Monitoring

Patients should be seen at least every 6 months for assessment of disease progression (including function, strength, and range of movement) and for multidisciplinary rehabilitation assessment.[10][22][31]

Blood pressure and urine glucose levels must be monitored while patients are taking corticosteroids.

Respiratory monitoring

  • Forced vital capacity (FVC) should be measured at least annually in all patients with DMD.[29][40]

  • For patients who are non-ambulatory: seated FVC, maximum inspiratory and expiratory pressures, assisted peak cough flow, and blood oxyhaemoglobin saturation by pulse oximetry (SpO₂) should be measured at least every 6 months.[29][40]

Cardiac monitoring

  • Annual cardiac assessment with ECG and non-invasive imaging up to age 10 years is recommended.​[22][29]​​ The preferred imaging modality is cardiovascular magnetic resonance imaging (MRI). Younger patients may not be able to co-operate with this procedure, so echocardiography is recommended until at least age 6-7 years.[29]

  • After age 10 years, annual assessment should be continued for asymptomatic patients, with frequency increased when symptoms of heart failure or imaging abnormalities occur.​[22][29][31]​​

Growth and puberty

  • Standing height of ambulatory patients and non-standing height of all patients should be measured every 6 months until the patient has attained their final height. Measures that may be used to assess non-standing height include arm span, ulnar length, tibia length, knee height, and segmentally measured recumbent length.[10]

  • Delayed puberty is a common complication of corticosteroid therapy. Pubertal status should be assessed every 6 months starting by age 9 years.[10]

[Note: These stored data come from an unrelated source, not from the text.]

/-- Whether an L2 waits on a line: its request or its write-back is outstanding. -/
def State.l2Busy (s : State) (n l : Nat) : Bool :=
  (s.l2 n).wants.any (fun w => w.msg.line == l) || (s.l2 n).buffer.any (fun b => b.2.line == l)

/-- The owner of a line answers a read for a shared copy: M becomes O, E becomes S (R358). -/
def State.ownerToShared (s : State) (l : Nat) : State :=
  match s.ownerOf l with
  | none => s
  | some (n, x) =>
    let st := match x.st with | .M => .O | .E => .S | st => st
    let s := if st == x.st then s else s.dropL1 n l
    s.setL2 n { s.l2 n with lines := (s.l2 n).lines.set { st := .I, data := [], age := 0, poison := false, gseq := 0 } l { x with st := st } }

/-- A line's entry without the agents that are fenced, which the home removes as it meets them (R369). -/
def State.metEntry (s : State) (l : Nat) : Option DirEntry :=
  (s.line l).entry.bind (fun e => (e.holders.filter (fun a => a != 127 && !s.agentLive a)).foldl (fun (x : Option DirEntry) a =>
    x.bind (fun y => y.delAgent a)) (some e))

/-- The directory entry after a read for a shared copy by an agent (Table 12-5), and the state granted. -/
def State.entryAfterRead (s : State) (l a : Nat) : DirEntry × Moesi :=
  match s.metEntry l with
  | none => if a < 36 then ({ st := .S, owner := 0, coarse := false, sharers := [a] }, .S) else (ownerEntry a, .E)
  | some e =>
    if e.st = .S then (e.addSharer a, .S)
    else
      let dirty : Bool := match s.ownerOf l with | some (_, x) => x.st == .M || x.st == .O | none => (s.inBuffer l).isSome
      if dirty then (({ e with st := .OS } : DirEntry).addSharer a, .S)
      else ((({ e with st := .S, owner := 0 } : DirEntry).addSharer e.owner).addSharer a, .S)

/-- An L2 takes a line for a load, its RdS running alone: none while the line is blocked (R358, R360). -/
def State.l2Read (s : State) (n l : Nat) : Option (State × L2Line) :=
  match s.l2Line n l with
  | some x => some (s, x)
  | none =>
    if s.lineBlocked l || s.l2Busy n l then none
    else (s.msauRelease l).makeWay l |>.map (fun s =>
      let d := s.lineRead l (agentStack (36 + n)) (36 + n)
      let s := s.countRead l (agentStack (36 + n)) (36 + n)
      let e := s.entryAfterRead l (36 + n)
      let s := s.ownerToShared l
      let h := s.line l
      let x : L2Line := { st := e.2, data := d.1, age := 0, poison := d.2, gseq := h.gseq }
      ((s.setLine l { h with entry := some e.1 }).l2Put n l x, x))

/-- An L2 takes a line for a store, LR or AMO, its RdX or Upg running alone: none while the line is blocked (R358, R360). -/
def State.l2Own (s : State) (n l : Nat) : Option (State × L2Line) :=
  match s.l2Line n l with
  | some x =>
    if x.st == .M || x.st == .E then some (s, x)
    else if s.lineBlocked l || s.l2Busy n l then none
    else
      let h := s.line l
      let keep := s.l2 n
      let l1s := s.l1s
      let resv := (List.range 4).map (fun i => s.hart (4 * n + i))
      let s := s.dropCopies l
      let s := s.setL2 n keep
      let s := overList s (List.range 4) (fun s i => { s with l1s := s.l1s.set CpuL1.reset (4 * n + i) (l1s.get CpuL1.reset (4 * n + i)) })
      let s := overList s (List.range 4) (fun s i => match resv[i]? with | some k => s.setHart (4 * n + i) k | none => s)
      let x := { x with st := .M, gseq := h.gseq + 1, age := if x.st = .O then x.age else 0 }
      some ((s.setLine l { h with entry := some (ownerEntry (36 + n)), gseq := h.gseq + 1 }).l2Put n l x, x)
  | none =>
    if s.lineBlocked l || s.l2Busy n l then none
    else (s.msauRelease l).makeWay l |>.map (fun s =>
      let d := s.lineRead l (agentStack (36 + n)) (36 + n)
      let s := s.countRead l (agentStack (36 + n)) (36 + n)
      let h := s.line l
      let s := s.dropCopies l
      let x : L2Line := { st := .M, data := d.1, age := 0, poison := d.2, gseq := h.gseq + 1 }
      ((s.setLine l { h with entry := some (ownerEntry (36 + n)), gseq := h.gseq + 1 }).l2Put n l x, x))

Nutrition, swallowing, and gastrointestinal symptoms

  • Nutritional assessment by a dietitian should take place at every clinic visit (every 6 months) starting at diagnosis. Serum concentrations of 25-hydroxyvitamin D and calcium intake should be assessed annually.[10]

  • The patient and family should also be asked about problems with swallowing and gastrointestinal problems (e.g., constipation, gastroparesis, gastro-oesophageal reflux) at every clinic visit. Any patient with symptoms of dysphagia should be referred for a swallowing assessment.[10]

Bone and orthopaedic health

  • Bone health should be monitored using lateral spine x-rays: every 1-2 years for patients on corticosteroids, and every 2-3 years for other patients.​[22][29]​​

  • Measurement of bone mineral density may be useful to determine the overall trajectory of bone health, but should not be used as the primary monitoring tool.[29]

  • Monitoring for scoliosis by visual assessment should be done at least annually for ambulatory patients and every 6 months for non-ambulatory patients. Radiographic assessment follows if there is visual evidence of scoliosis.[29] 

Mental health

  • The mental health and quality of life of patients with DMD and other muscular dystrophies should be screened at every clinic visit by a mental health professional or other suitably trained staff using an appropriate tool. If mental health problems are identified, referral to a psychologist and psychiatrist is appropriate.[30]

  • The psychological wellbeing of families and carers should also be monitored, and support and/or interventions offered as needed.[30]